[Stored items]
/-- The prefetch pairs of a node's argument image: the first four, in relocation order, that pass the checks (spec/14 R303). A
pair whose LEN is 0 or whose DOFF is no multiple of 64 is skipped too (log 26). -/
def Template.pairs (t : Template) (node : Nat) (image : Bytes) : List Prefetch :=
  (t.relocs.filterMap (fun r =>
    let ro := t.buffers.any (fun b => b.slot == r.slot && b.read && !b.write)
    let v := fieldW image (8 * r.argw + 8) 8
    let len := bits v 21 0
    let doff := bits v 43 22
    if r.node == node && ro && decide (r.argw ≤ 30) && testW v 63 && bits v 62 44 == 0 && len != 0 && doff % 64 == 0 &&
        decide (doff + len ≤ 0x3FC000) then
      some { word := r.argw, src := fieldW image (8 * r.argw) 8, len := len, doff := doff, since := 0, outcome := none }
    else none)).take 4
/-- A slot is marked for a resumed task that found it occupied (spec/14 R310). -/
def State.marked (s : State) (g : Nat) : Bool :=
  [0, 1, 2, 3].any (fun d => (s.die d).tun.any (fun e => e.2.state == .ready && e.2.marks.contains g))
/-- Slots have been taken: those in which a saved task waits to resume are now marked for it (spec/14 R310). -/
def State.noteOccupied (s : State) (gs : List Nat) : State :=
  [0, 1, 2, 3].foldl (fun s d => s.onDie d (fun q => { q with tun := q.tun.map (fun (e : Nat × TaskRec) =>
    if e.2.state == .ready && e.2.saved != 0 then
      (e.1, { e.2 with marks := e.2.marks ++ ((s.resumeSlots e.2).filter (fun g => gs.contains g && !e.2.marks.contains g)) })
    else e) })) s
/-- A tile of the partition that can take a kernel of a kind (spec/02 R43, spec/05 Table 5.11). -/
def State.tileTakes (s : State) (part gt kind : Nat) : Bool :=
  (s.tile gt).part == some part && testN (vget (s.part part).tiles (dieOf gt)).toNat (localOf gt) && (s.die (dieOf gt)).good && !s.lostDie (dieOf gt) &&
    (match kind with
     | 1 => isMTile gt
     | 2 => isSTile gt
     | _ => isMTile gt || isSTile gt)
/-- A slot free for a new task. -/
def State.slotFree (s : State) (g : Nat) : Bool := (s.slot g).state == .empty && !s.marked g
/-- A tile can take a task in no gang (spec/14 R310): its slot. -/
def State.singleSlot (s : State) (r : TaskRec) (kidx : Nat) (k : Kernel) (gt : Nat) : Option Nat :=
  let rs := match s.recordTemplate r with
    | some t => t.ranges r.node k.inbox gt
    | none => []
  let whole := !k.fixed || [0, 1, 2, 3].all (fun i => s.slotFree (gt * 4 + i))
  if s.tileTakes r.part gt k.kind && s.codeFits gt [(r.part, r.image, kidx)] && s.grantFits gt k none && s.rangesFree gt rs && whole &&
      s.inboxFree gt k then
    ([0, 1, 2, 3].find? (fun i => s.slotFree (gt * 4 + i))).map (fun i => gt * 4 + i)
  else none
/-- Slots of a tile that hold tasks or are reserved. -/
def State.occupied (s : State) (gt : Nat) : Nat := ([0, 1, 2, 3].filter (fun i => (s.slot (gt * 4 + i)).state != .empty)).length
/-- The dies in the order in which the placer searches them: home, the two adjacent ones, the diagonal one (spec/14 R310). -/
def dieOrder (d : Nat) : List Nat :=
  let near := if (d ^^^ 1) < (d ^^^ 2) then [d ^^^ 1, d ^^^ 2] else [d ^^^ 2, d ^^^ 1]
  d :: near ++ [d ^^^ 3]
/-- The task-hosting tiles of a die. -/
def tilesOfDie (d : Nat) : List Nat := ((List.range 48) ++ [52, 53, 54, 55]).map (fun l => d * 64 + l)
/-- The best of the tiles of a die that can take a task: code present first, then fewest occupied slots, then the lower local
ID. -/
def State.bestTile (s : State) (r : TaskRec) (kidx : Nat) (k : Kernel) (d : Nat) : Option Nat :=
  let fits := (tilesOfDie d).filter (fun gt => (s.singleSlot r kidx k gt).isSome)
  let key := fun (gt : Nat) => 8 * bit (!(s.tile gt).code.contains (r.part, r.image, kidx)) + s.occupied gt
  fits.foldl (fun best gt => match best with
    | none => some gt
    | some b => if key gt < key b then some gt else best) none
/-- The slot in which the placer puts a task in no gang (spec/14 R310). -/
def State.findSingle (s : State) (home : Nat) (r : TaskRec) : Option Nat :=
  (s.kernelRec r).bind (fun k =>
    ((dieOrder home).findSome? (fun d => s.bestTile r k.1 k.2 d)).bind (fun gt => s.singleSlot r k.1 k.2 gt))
---
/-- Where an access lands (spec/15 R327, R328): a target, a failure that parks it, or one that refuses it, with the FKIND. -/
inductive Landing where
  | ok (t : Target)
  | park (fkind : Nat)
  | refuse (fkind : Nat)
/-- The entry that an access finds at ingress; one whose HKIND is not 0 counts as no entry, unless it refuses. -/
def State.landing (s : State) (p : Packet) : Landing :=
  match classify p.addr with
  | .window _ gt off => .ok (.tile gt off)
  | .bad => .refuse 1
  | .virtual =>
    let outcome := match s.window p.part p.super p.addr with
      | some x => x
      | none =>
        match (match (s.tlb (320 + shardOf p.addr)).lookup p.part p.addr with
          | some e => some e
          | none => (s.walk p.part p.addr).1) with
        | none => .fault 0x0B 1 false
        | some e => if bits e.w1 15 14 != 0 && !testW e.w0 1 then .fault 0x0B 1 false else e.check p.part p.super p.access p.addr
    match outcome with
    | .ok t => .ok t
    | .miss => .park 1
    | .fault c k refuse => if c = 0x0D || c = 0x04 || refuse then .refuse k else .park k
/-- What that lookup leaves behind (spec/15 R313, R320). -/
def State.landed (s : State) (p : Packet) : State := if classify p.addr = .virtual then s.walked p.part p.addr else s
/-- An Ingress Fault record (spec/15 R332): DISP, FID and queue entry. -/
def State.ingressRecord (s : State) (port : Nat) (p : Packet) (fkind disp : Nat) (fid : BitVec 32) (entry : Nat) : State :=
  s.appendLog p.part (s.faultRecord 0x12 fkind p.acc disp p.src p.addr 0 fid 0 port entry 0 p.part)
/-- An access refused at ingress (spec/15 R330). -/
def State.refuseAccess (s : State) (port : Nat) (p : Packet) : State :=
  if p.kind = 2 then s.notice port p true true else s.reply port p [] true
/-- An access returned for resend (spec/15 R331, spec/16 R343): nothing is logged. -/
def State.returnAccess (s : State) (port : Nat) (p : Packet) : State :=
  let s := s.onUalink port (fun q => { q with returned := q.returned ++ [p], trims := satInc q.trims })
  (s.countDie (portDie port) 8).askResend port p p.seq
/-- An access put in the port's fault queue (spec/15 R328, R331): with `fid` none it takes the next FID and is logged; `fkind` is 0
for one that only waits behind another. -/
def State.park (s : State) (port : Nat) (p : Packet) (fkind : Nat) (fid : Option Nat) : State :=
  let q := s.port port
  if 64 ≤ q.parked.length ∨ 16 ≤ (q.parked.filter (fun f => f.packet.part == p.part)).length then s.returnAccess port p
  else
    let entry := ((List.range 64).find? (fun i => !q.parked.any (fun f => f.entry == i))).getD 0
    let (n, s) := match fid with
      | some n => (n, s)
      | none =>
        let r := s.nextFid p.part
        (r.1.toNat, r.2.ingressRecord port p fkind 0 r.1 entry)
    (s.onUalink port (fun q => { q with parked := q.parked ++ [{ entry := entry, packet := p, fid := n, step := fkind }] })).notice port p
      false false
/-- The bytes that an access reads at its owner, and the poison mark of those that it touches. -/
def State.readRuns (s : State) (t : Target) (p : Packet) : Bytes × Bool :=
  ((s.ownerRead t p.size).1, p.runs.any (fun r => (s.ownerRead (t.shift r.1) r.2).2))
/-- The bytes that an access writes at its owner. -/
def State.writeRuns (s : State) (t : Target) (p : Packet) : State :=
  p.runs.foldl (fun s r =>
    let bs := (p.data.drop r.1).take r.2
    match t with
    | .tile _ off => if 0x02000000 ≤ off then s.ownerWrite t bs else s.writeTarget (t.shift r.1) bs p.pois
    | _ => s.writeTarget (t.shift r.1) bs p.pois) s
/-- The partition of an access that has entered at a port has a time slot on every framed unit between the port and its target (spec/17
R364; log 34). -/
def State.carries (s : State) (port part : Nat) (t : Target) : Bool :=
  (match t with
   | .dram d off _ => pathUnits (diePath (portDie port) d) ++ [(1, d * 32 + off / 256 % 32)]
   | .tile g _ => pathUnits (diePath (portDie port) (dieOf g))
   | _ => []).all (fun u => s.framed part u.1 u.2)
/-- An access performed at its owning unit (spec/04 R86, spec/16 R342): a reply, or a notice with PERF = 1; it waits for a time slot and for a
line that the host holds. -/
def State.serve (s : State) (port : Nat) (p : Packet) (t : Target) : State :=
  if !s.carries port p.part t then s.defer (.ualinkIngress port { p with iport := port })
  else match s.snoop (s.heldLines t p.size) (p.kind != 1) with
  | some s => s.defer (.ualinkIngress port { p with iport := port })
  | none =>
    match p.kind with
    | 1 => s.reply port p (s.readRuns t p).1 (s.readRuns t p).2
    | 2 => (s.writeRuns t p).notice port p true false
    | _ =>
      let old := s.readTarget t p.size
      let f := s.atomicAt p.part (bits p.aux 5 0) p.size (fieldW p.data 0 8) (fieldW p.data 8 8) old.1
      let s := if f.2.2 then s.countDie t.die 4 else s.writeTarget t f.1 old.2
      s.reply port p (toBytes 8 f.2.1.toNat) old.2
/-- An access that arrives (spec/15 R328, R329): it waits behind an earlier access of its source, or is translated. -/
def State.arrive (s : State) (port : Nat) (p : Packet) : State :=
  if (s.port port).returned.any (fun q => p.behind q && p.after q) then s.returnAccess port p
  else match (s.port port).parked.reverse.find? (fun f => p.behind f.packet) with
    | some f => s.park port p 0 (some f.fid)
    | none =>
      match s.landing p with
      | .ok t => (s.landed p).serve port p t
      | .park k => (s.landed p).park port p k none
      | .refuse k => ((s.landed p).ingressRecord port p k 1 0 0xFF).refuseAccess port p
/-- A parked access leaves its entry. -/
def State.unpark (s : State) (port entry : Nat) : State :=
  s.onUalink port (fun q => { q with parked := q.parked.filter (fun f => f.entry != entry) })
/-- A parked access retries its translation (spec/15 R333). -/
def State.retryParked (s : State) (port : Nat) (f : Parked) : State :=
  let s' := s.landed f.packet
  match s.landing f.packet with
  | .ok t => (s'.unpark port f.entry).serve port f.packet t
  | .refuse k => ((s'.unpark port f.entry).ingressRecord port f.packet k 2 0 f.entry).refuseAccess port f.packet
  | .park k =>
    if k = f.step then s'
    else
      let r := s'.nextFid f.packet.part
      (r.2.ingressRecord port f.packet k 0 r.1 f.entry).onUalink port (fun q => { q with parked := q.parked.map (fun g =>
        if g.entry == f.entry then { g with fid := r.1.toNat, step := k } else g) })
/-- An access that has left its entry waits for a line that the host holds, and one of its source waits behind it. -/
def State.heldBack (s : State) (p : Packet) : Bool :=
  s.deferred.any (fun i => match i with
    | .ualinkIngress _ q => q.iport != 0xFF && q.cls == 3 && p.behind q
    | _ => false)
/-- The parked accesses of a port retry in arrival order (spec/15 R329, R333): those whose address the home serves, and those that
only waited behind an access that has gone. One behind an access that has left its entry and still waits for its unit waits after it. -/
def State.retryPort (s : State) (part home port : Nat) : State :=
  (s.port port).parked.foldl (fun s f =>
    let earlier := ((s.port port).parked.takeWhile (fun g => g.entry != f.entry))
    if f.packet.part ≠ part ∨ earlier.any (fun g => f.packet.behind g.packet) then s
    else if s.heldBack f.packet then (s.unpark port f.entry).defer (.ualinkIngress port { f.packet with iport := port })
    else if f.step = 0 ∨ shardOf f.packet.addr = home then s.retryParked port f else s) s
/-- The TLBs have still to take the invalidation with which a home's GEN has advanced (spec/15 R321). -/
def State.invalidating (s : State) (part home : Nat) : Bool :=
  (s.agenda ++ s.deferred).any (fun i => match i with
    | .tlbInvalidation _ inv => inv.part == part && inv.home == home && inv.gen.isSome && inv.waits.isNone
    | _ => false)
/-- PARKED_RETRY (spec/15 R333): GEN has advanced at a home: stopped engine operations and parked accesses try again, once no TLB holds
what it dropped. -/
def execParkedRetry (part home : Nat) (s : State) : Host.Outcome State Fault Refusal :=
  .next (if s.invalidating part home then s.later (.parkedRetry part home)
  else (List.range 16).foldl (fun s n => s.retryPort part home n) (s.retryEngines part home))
...
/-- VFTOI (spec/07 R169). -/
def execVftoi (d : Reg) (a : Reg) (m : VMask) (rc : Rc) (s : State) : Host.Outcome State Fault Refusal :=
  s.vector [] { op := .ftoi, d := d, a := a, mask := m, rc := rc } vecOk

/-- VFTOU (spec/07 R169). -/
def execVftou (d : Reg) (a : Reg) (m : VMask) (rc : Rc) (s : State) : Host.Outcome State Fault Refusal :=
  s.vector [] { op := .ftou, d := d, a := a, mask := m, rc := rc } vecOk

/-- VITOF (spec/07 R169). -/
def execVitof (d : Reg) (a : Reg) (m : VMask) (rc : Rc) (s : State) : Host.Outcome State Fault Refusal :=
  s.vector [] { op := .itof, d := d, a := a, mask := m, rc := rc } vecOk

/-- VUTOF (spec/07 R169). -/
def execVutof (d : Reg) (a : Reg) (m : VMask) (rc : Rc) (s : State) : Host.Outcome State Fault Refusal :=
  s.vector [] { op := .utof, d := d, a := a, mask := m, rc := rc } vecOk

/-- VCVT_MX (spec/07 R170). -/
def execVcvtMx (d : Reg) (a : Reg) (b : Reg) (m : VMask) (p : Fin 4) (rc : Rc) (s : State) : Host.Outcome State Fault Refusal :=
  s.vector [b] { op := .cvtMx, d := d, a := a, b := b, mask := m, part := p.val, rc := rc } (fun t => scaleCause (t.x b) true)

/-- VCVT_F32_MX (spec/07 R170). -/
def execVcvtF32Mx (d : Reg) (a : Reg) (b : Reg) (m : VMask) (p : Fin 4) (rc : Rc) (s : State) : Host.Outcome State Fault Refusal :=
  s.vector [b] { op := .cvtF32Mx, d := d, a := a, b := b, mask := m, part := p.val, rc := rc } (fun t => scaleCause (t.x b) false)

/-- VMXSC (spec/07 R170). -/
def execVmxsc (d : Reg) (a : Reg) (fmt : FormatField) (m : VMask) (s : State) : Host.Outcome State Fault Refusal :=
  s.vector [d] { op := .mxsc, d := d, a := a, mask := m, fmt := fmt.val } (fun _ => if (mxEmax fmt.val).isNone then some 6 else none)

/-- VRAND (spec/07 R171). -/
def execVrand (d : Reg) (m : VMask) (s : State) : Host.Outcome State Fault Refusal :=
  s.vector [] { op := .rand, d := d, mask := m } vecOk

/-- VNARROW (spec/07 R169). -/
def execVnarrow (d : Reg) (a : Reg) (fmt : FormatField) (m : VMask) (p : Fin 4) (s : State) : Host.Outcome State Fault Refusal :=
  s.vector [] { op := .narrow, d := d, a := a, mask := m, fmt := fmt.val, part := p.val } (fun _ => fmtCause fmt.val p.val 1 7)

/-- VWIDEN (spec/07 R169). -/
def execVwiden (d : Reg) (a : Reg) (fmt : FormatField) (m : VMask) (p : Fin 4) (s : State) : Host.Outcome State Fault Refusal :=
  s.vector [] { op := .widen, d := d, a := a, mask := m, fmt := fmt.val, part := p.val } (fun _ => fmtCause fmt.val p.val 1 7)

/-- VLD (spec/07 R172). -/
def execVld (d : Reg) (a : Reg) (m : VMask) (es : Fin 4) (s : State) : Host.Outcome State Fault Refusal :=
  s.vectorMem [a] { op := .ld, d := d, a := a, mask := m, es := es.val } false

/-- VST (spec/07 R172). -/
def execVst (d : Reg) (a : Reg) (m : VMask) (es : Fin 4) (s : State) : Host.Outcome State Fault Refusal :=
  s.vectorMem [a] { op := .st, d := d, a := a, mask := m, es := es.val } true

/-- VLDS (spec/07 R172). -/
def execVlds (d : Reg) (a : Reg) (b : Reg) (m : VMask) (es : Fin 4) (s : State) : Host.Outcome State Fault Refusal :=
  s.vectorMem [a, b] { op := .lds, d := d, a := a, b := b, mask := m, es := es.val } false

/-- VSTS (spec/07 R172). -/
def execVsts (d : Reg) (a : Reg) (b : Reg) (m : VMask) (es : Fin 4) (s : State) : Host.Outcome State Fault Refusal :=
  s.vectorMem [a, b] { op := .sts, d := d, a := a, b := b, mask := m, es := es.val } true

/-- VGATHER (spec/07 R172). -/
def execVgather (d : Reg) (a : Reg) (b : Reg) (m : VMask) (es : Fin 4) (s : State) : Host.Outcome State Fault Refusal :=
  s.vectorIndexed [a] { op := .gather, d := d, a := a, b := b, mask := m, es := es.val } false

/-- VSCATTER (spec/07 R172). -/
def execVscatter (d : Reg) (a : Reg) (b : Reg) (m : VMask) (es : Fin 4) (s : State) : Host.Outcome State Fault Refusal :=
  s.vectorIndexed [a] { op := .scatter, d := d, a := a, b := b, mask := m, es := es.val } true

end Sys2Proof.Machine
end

Task details –
From the line holding "0 (some f.fid)" to the line holding "def State.unpark (s", inclusive, restate each line above exactly as written.

Response –
    | some f => s.park port p 0 (some f.fid)
    | none =>
      match s.landing p with
      | .ok t => (s.landed p).serve port p t
      | .park k => (s.landed p).park port p k none
      | .refuse k => ((s.landed p).ingressRecord port p k 1 0 0xFF).refuseAccess port p
/-- A parked access leaves its entry. -/
def State.unpark (s : State) (port entry : Nat) : State :=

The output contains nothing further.